-- ==== Sys2Proof/Machine/Engines.lean ====
section
/-! DEFINITION. The collective engine (R296, R298, R299) and the copy and bulk engine (R136 to R154, R297,
R401, R402). -/

namespace Sys2Proof.Machine

/-! ## Ranges of object space for engines -/

/-- A page's part of a range of an object: offset, length. -/
def rangePages (off n : Nat) : List (Nat × Nat) :=
  if n = 0 then [] else
  (span (off / 65536) ((off + n - 1) / 65536 - off / 65536 + 1)).map fun p =>
    let a := Nat.max off (p * 65536)
    (a, Nat.min (off + n) (p * 65536 + 65536) - a)
/-- What a range of an object comes to: the first failing page's cause with its lowest failing byte, a migration wait, walks to make,
or the place of each page's part. -/
inductive RangeOut
  | fault (c : Cause) (ad : BitVec 64)
  | wait (id : BitVec 24)
  | walks (ps : List (BitVec 24 × Nat))
  | ok (ps : List (Nat × Nat × Target)) (sh : Bool)
  deriving DecidableEq, Repr
/-- The range leaves its object (order 4 of R42). -/
def rangeBounds (o : WalkOut) (off n : Nat) : Bool := match o with
  | .found len _ _ _ _ _ _ _ => off + n > len || off + n > 2 ^ 40
  | .absent => false
/-- Orders 2 to 7 of R42 over a range: the length is that of the whole range, the rest is checked page by page. -/
def rangeOut (view : PageView) (pkg : Nat) (conf : Bool) (need : BitVec 3) (wave : Bool) (addr : BitVec 64) (n : Nat) : RangeOut :=
  let id := addr.extractLsb' 40 24
  let off := (addr.extractLsb' 0 40).toNat
  if id = 0 then .fault .bounds addr else
  match view id (off / 65536) with
  | none => .walks [(id, off / 65536)]
  | some o =>
    if rangeBounds o off n then
      match o with
      | .found len _ _ _ _ _ _ _ => .fault .bounds (objAddr id.toNat (Nat.max off (Nat.min len (2 ^ 40))))
      | .absent => .fault .noxl addr
    else
      let left := unknown view id ((rangePages off n).map (·.1 / 65536))
      let outs := (rangePages off n).map fun (a, k) => (a, k, checkWalk pkg id a k need wave conf (seen view id (a / 65536)))
      if !left.isEmpty && o != .absent then .walks left else
      match outs.findSome? (fun (a, _, o) => match o with
        | .fault _ c => some (c, a)
        | _ => none) with
      | some (c, a) => .fault c (objAddr id.toNat a)
      | none =>
        if outs.any (fun (_, _, o) => match o with | .wait _ => true | _ => false) then .wait id
        else
          .ok (outs.filterMap fun (a, k, o) => match o with
            | .ok t => some (a, k, t)
            | _ => none) (match o with
              | .found _ _ sh _ _ _ _ _ => sh
              | .absent => false)

/-! ## Multicast and reducing stores (R298, R299) -/

/-- The destinations of an `mcst` or `redst` in list order, each with its pages; or the first failing one, a migration wait, or
walks to make (R298). -/
inductive DestOut
  | fault (c : Cause) (ad : BitVec 64)
  | wait (id : BitVec 24)
  | walks (ps : List (BitVec 24 × Nat))
  | ok (ds : List (BitVec 64 × List (Nat × Nat × Target)))
  deriving DecidableEq, Repr
/-- Check 4 of R298; a fault names the first failing destination by its address. -/
def destOut (s : State) (w : Wave) (need : BitVec 3) (ads : List (BitVec 64)) (n : Nat) : DestOut :=
  let outs := ads.map fun ad =>
    (ad, if ad.extractLsb' 40 24 = clusterId then .fault .noxl ad
      else rangeOut (pageView s w) (pkgOf w.id.cd) (confidential s (pkgOf w.id.cd) w.ctx) need true ad n)
  let walks := outs.flatMap fun (_, o) => match o with
    | .walks ps => ps
    | _ => []
  if !walks.isEmpty then .walks (dedup walks) else
  match outs.findSome? (fun (ad, o) => match o with | .fault c _ => some (c, ad) | _ => none) with
  | some (c, a) => .fault c a
  | none => match outs.findSome? (fun (_, o) => match o with | .wait id => some id | _ => none) with
    | some id => .wait id
    | none => .ok (outs.map fun (ad, o) => match o with | .ok ps _ => (ad, ps) | _ => (ad, []))
/-- The accesses of a collective instruction: word k of the source at every destination; a poisoned source word is
noted (R299, R58). -/
def collAccs (s : State) (w : Wave) (core : CoreId) (src n : Nat) (ds : List (BitVec 64 × List (Nat × Nat × Target))) : List LaneAcc :=
  ds.zipIdx.flatMap fun (d, j) =>
    let off := (d.1.extractLsb' 0 40).toNat
    (List.range (n / 4)).filterMap fun k =>
      let a := off + 4 * k
      (d.2.find? fun p => p.1 ≤ a && a < p.1 + p.2.1).map fun p =>
        { lane := j, tgt := { p.2.2 with addr := p.2.2.addr + (a - p.1) }, oaddr := d.1 + BitVec.ofNat 64 (4 * k), sz := 4
          val := scrView s w core (src + 4 * k) 4, cmp := b2n (scrViewPois s w core (src + 4 * k) 4) : LaneAcc }
/-- A destination that is no multiple of 4 (R298). -/
def misaligned (ad : BitVec 64) : Bool := ad.extractLsb' 0 2 != 0
/-- `mcst` and `redst`: the checks of R298 in order, then acceptance with the source and the list copied. -/
def collIssue (i : Instr) (a : SReg) (red : Option RedOp) (fl : FlagN) (la : LaN) (s : State) : Res :=
  checked i s fun s =>
    let w := s.cur
    let b := blockOf s w
    let src := (readS w.a a).toNat
    let n := (readBlk w.a a 1).toNat
    let list := (readBlk w.a a 2).toNat
    let k := (readBlk w.a a 3).toNat
    let ads := fun m => (List.range m).map fun j => BitVec.ofNat 64 (scrView s w b.core (b.base + list + 8 * j) 8)
    -- the entries of the list that lie in the allocation (log entry 95)
    let near := Nat.min k ((b.size - list) / 8)
    if scrBusy w b.core (b.base + src) n || scrBusy w b.core (b.base + list) (8 * near) then .next (stallBy .other s)
    else if src % 4 != 0 || list % 8 != 0 then .next (parkActive s .align 0)
    else if (ads near).any misaligned then .next (parkActive s .align (((ads near).find? misaligned).getD 0))
    else if n < 4 || n > 4096 || n % 4 != 0 || k < 1 || k > 16 then .next (parkActive s .rsvf 0)
    else if src + n > b.size || list + 8 * k > b.size then .next (parkActive s .bounds 0)
    else match destOut s w (if red.isSome then 0b011 else 0b010) (ads k) n with
      | .fault c ad => .next (parkActive s c ad)
      | .wait id => .next (holdMigration s id)
      | .walks ps => .next (waitWalks s ps)
      | .ok ds =>
        let s := ds.foldl (fun s d => usePages s (d.1.extractLsb' 40 24) (d.2.map (·.1 / 65536))) s
        let acc := collAccs s w b.core (b.base + src) n ds
        let s := issue (markPods s w acc)
        .next (advance (accept s { newOp s (.coll red) fl la with acc := acc, order := .relaxed }))
/-- `mcst` (R298, R299). -/
def execMcst (a : SReg) (fl : FlagN) (la : LaN) (s : State) : Res := collIssue (.mcst a fl la) a none fl la s
/-- `redst` (R298, R299). -/
def execRedst (a : SReg) (o : RedOp) (fl : FlagN) (la : LaN) (s : State) : Res := collIssue (.redst a o fl la) a (some o) fl la s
———
= Exercise requirements =
Only the lines from the beginning of the listing through the line containing "by page. -/" are wanted, each restated word for word.

= Exercise solution =
-- ==== Sys2Proof/Machine/Engines.lean ====
section
/-! DEFINITION. The collective engine (R296, R298, R299) and the copy and bulk engine (R136 to R154, R297,
R401, R402). -/

namespace Sys2Proof.Machine

/-! ## Ranges of object space for engines -/

/-- A page's part of a range of an object: offset, length. -/
def rangePages (off n : Nat) : List (Nat × Nat) :=
  if n = 0 then [] else
  (span (off / 65536) ((off + n - 1) / 65536 - off / 65536 + 1)).map fun p =>
    let a := Nat.max off (p * 65536)
    (a, Nat.min (off + n) (p * 65536 + 65536) - a)
/-- What a range of an object comes to: the first failing page's cause with its lowest failing byte, a migration wait, walks to make,
or the place of each page's part. -/
inductive RangeOut
  | fault (c : Cause) (ad : BitVec 64)
  | wait (id : BitVec 24)
  | walks (ps : List (BitVec 24 × Nat))
  | ok (ps : List (Nat × Nat × Target)) (sh : Bool)
  deriving DecidableEq, Repr
/-- The range leaves its object (order 4 of R42). -/
def rangeBounds (o : WalkOut) (off n : Nat) : Bool := match o with
  | .found len _ _ _ _ _ _ _ => off + n > len || off + n > 2 ^ 40
  | .absent => false
/-- Orders 2 to 7 of R42 over a range: the length is that of the whole range, the rest is checked page by page. -/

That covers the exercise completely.